Every line of the material must be copied exactly.

═══ PROVIDED RECORDS

-- ==== Sys2Proof/Machine/Memory.lean ====
section
/-! DEFINITION. Memory: places and homes of physical addresses (10 R186, R187, 26 R377), bytes at their homes, copies in
L1 and in the instruction caches, monitors and futures answered by a write, translation (10 R197 to R199), and the
decision of an access before it is performed (12 R222). -/

namespace Sys2Proof.Machine

open Sys2Proof

/-! ## Places -/

/-- First addresses of the physical apertures (10 Table 10.1). -/
def commonsBase : Nat := 0x20000000000
def commonsEnd : Nat := 0x20010000000
def hostBase : Nat := 2 ^ 50
def peerBase : Nat := 2 ^ 51

/-- The virtual commons aperture (10 R185). -/
def apertureBase : Nat := 0xFFFFFFFFE00000
def apertureEnd : Nat := 0x100000000000000

/-- A virtual address is canonical when bits [63:57] equal bit 56 (10 R185). -/
def canonical (va : W64) : Bool := decide (va.toNat < 2 ^ 56) || decide (2 ^ 64 - 2 ^ 56 ≤ va.toNat)

/-- Home die, home slice within the die, and device channel of a local address, and the byte within its channel
(10 R187). -/
def homeDie (p : Nat) : Nat := p / Config.dieBytes
def homeSlice (p : Nat) : Nat :=
  let q := p % Config.dieBytes / 128
  Nat.xor q (q / 64) % 16
def channelOf (p : Nat) : Nat := 48 * homeDie p + p % Config.dieBytes / 128 / 2 % 48
def channelByte (p : Nat) : Nat := p % Config.dieBytes / 128 / 2 / 48 * 256 + p % Config.dieBytes % 256

/-- The member that a peer address selects and the offset in its memory (26 R377); none without members or through an
entry that is not valid. -/
def peerOf (fab : Fabric) (p : Nat) : Option (Nat × Nat) :=
  let a := p - peerBase
  if fab.sn = 0 then none else
  let s := a / 2 ^ fab.sg
  let e := (tget 0#32 fab.members (s % fab.sn)).toNat
  if bit e 31 then some (e % 1024, s / fab.sn * 2 ^ fab.sg + a % 2 ^ fab.sg) else none

/-- The location of a physical address (log 5); none for an unbacked one (10 R186, 26 R377). -/
def locOf (fab : Fabric) (p : Nat) : Option Nat :=
  if p < Config.localBytes then some p
  else if commonsBase ≤ p ∧ p < commonsEnd then some p
  else if hostBase ≤ p ∧ p < peerBase then some p
  else if peerBase ≤ p ∧ p < 2 ^ 52 then
    (peerOf fab p).map fun (m, off) => if m = fab.did ∧ off < Config.localBytes ∧ fab.fon then off else 2 ^ 52 * (1 + m) + off
  else none

/-- Whether a physical address lies in the peer aperture. -/
def isPeer (p : Nat) : Bool := peerBase ≤ p

/-- Whether the fabric answers an access to this location with an error reply: it cannot be delivered, or its offset
lies at or beyond 1.5 TiB (26 R381). -/
def fabricFails (fab : Fabric) (loc : Nat) : Bool :=
  2 ^ 52 ≤ loc && (!fab.fon || Config.localBytes ≤ loc % 2 ^ 52 || fab.down.contains (loc / 2 ^ 52 - 1))

def isHostLoc (loc : Nat) : Bool := hostBase ≤ loc && loc < peerBase
def isCommonsLoc (loc : Nat) : Bool := commonsBase ≤ loc && loc < commonsEnd

/-- The commons of hamlet `ham` of the device (10 Table 10.1). -/
def commonsAddr (ham off : Nat) : Nat := commonsBase + ham * Config.commonsBytes + off

/-- Whether a location's channel has not reported ready, and whether its bring-up failed (01 R19). -/
def channelWaits (h : HostIf) (loc : Nat) : Bool :=
  decide (loc < Config.localBytes) && !h.ready.contains (.channel (channelOf loc)) &&
    !h.failed.contains (.channel (channelOf loc))
def channelFailed (h : HostIf) (loc : Nat) : Bool :=
  decide (loc < Config.localBytes) && h.failed.contains (.channel (channelOf loc))

/-! ## Bytes at their homes -/

/-- Memory's canonical form: locations strictly rising, no listed byte equal to the 0 that an unlisted one reads as
(log 1). -/
def Memory.wf (m : List Host.Cell) : Bool := twf 0#8 m

/-- The byte that device agents see at a location's home (11 R217). -/
def homeByte (mm : MemSys) (loc : Nat) : Byte :=
  match tfind mm.deferred loc with
  | some b => b
  | none => tget 0#8 mm.mem loc

def homeBytes (mm : MemSys) (loc n : Nat) : Bytes := (List.range n).map fun i => homeByte mm (loc + i)

/-- A number of `n` bytes at a location's home. -/
def homeNat (mm : MemSys) (loc n : Nat) : Nat := leNat (homeBytes mm loc n)

/-- One byte written at its home: a device write to host memory stays deferred (11 R217). -/
def putByte (mm : MemSys) (loc : Nat) (b : Byte) : MemSys :=
  if isHostLoc loc then { mm with deferred := tput mm.deferred loc b }
  else { mm with mem := tset 0#8 mm.mem loc b }

def putBytes (mm : MemSys) (ws : List (Nat × Byte)) : MemSys := ws.foldl (fun m (l, b) => putByte m l b) mm

/-- Bytes `b` from location `loc` on, as single writes. -/
def writesAt (loc : Nat) (b : Bytes) : List (Nat × Byte) := b.zipIdx.map fun (x, i) => (loc + i, x)

def poisoned (s : State) (loc : Nat) : Bool := s.mm.poison.contains (loc / 32) || channelFailed s.host loc

/-- Who makes a write: the core whose L1 it goes through, the bytes that it writes past that L1, the bits that it enables
in a byte where not all (10 R195), the launch tag and `who` that 10 R204 records, none for a write by no gang, and, for a
write that reads may miss (11 R211), its path and its maker; `rmw` says that it is a read-modify-write (R209). -/
structure Writer where
  core : Option Nat
  rec_ : Option (Nat × W32)
  src  : Option (Nat × Agent) := none
  rmw  : Bool := false
  past : List Nat := []
  en   : Table Byte := []
  deriving DecidableEq, Repr

/-- The writer that an engine of the device is, and one that acts for a gang. -/
def deviceWriter : Writer := { core := none, rec_ := none }
def gangWriter (tag : Nat) (who : W32) : Writer := { core := none, rec_ := some (tag, who) }

/-- Whether a write covers byte `i` of a granule with every bit of it enabled. -/
def covers (w : Writer) (ws : List (Nat × Byte)) (g i : Nat) : Bool :=
  tget 0xFF#8 w.en (32 * g + i) == 0xFF#8 && ws.any fun (l, _) => l == 32 * g + i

══════

» **EXERCISE RESULT**
-- ==== Sys2Proof/Machine/Memory.lean ====
section
/-! DEFINITION. Memory: places and homes of physical addresses (10 R186, R187, 26 R377), bytes at their homes, copies in
L1 and in the instruction caches, monitors and futures answered by a write, translation (10 R197 to R199), and the
decision of an access before it is performed (12 R222). -/

namespace Sys2Proof.Machine

open Sys2Proof

/-! ## Places -/

/-- First addresses of the physical apertures (10 Table 10.1). -/
def commonsBase : Nat := 0x20000000000
def commonsEnd : Nat := 0x20010000000
def hostBase : Nat := 2 ^ 50
def peerBase : Nat := 2 ^ 51

/-- The virtual commons aperture (10 R185). -/
def apertureBase : Nat := 0xFFFFFFFFE00000
def apertureEnd : Nat := 0x100000000000000

/-- A virtual address is canonical when bits [63:57] equal bit 56 (10 R185). -/
def canonical (va : W64) : Bool := decide (va.toNat < 2 ^ 56) || decide (2 ^ 64 - 2 ^ 56 ≤ va.toNat)

/-- Home die, home slice within the die, and device channel of a local address, and the byte within its channel
(10 R187). -/
def homeDie (p : Nat) : Nat := p / Config.dieBytes
def homeSlice (p : Nat) : Nat :=
  let q := p % Config.dieBytes / 128
  Nat.xor q (q / 64) % 16
def channelOf (p : Nat) : Nat := 48 * homeDie p + p % Config.dieBytes / 128 / 2 % 48
def channelByte (p : Nat) : Nat := p % Config.dieBytes / 128 / 2 / 48 * 256 + p % Config.dieBytes % 256

/-- The member that a peer address selects and the offset in its memory (26 R377); none without members or through an
entry that is not valid. -/
def peerOf (fab : Fabric) (p : Nat) : Option (Nat × Nat) :=
  let a := p - peerBase
  if fab.sn = 0 then none else
  let s := a / 2 ^ fab.sg
  let e := (tget 0#32 fab.members (s % fab.sn)).toNat
  if bit e 31 then some (e % 1024, s / fab.sn * 2 ^ fab.sg + a % 2 ^ fab.sg) else none

/-- The location of a physical address (log 5); none for an unbacked one (10 R186, 26 R377). -/
def locOf (fab : Fabric) (p : Nat) : Option Nat :=
  if p < Config.localBytes then some p
  else if commonsBase ≤ p ∧ p < commonsEnd then some p
  else if hostBase ≤ p ∧ p < peerBase then some p
  else if peerBase ≤ p ∧ p < 2 ^ 52 then
    (peerOf fab p).map fun (m, off) => if m = fab.did ∧ off < Config.localBytes ∧ fab.fon then off else 2 ^ 52 * (1 + m) + off
  else none

/-- Whether a physical address lies in the peer aperture. -/
def isPeer (p : Nat) : Bool := peerBase ≤ p

/-- Whether the fabric answers an access to this location with an error reply: it cannot be delivered, or its offset
lies at or beyond 1.5 TiB (26 R381). -/
def fabricFails (fab : Fabric) (loc : Nat) : Bool :=
  2 ^ 52 ≤ loc && (!fab.fon || Config.localBytes ≤ loc % 2 ^ 52 || fab.down.contains (loc / 2 ^ 52 - 1))

def isHostLoc (loc : Nat) : Bool := hostBase ≤ loc && loc < peerBase
def isCommonsLoc (loc : Nat) : Bool := commonsBase ≤ loc && loc < commonsEnd

/-- The commons of hamlet `ham` of the device (10 Table 10.1). -/
def commonsAddr (ham off : Nat) : Nat := commonsBase + ham * Config.commonsBytes + off

/-- Whether a location's channel has not reported ready, and whether its bring-up failed (01 R19). -/
def channelWaits (h : HostIf) (loc : Nat) : Bool :=
  decide (loc < Config.localBytes) && !h.ready.contains (.channel (channelOf loc)) &&
    !h.failed.contains (.channel (channelOf loc))
def channelFailed (h : HostIf) (loc : Nat) : Bool :=
  decide (loc < Config.localBytes) && h.failed.contains (.channel (channelOf loc))

/-! ## Bytes at their homes -/

/-- Memory's canonical form: locations strictly rising, no listed byte equal to the 0 that an unlisted one reads as
(log 1). -/
def Memory.wf (m : List Host.Cell) : Bool := twf 0#8 m

/-- The byte that device agents see at a location's home (11 R217). -/
def homeByte (mm : MemSys) (loc : Nat) : Byte :=
  match tfind mm.deferred loc with
  | some b => b
  | none => tget 0#8 mm.mem loc

def homeBytes (mm : MemSys) (loc n : Nat) : Bytes := (List.range n).map fun i => homeByte mm (loc + i)

/-- A number of `n` bytes at a location's home. -/
def homeNat (mm : MemSys) (loc n : Nat) : Nat := leNat (homeBytes mm loc n)

/-- One byte written at its home: a device write to host memory stays deferred (11 R217). -/
def putByte (mm : MemSys) (loc : Nat) (b : Byte) : MemSys :=
  if isHostLoc loc then { mm with deferred := tput mm.deferred loc b }
  else { mm with mem := tset 0#8 mm.mem loc b }

def putBytes (mm : MemSys) (ws : List (Nat × Byte)) : MemSys := ws.foldl (fun m (l, b) => putByte m l b) mm

/-- Bytes `b` from location `loc` on, as single writes. -/
def writesAt (loc : Nat) (b : Bytes) : List (Nat × Byte) := b.zipIdx.map fun (x, i) => (loc + i, x)

def poisoned (s : State) (loc : Nat) : Bool := s.mm.poison.contains (loc / 32) || channelFailed s.host loc

/-- Who makes a write: the core whose L1 it goes through, the bytes that it writes past that L1, the bits that it enables
in a byte where not all (10 R195), the launch tag and `who` that 10 R204 records, none for a write by no gang, and, for a
write that reads may miss (11 R211), its path and its maker; `rmw` says that it is a read-modify-write (R209). -/
structure Writer where
  core : Option Nat
  rec_ : Option (Nat × W32)
  src  : Option (Nat × Agent) := none
  rmw  : Bool := false
  past : List Nat := []
  en   : Table Byte := []
  deriving DecidableEq, Repr

/-- The writer that an engine of the device is, and one that acts for a gang. -/
def deviceWriter : Writer := { core := none, rec_ := none }
def gangWriter (tag : Nat) (who : W32) : Writer := { core := none, rec_ := some (tag, who) }

/-- Whether a write covers byte `i` of a granule with every bit of it enabled. -/
def covers (w : Writer) (ws : List (Nat × Byte)) (g i : Nat) : Bool :=
  tget 0xFF#8 w.en (32 * g + i) == 0xFF#8 && ws.any fun (l, _) => l == 32 * g + i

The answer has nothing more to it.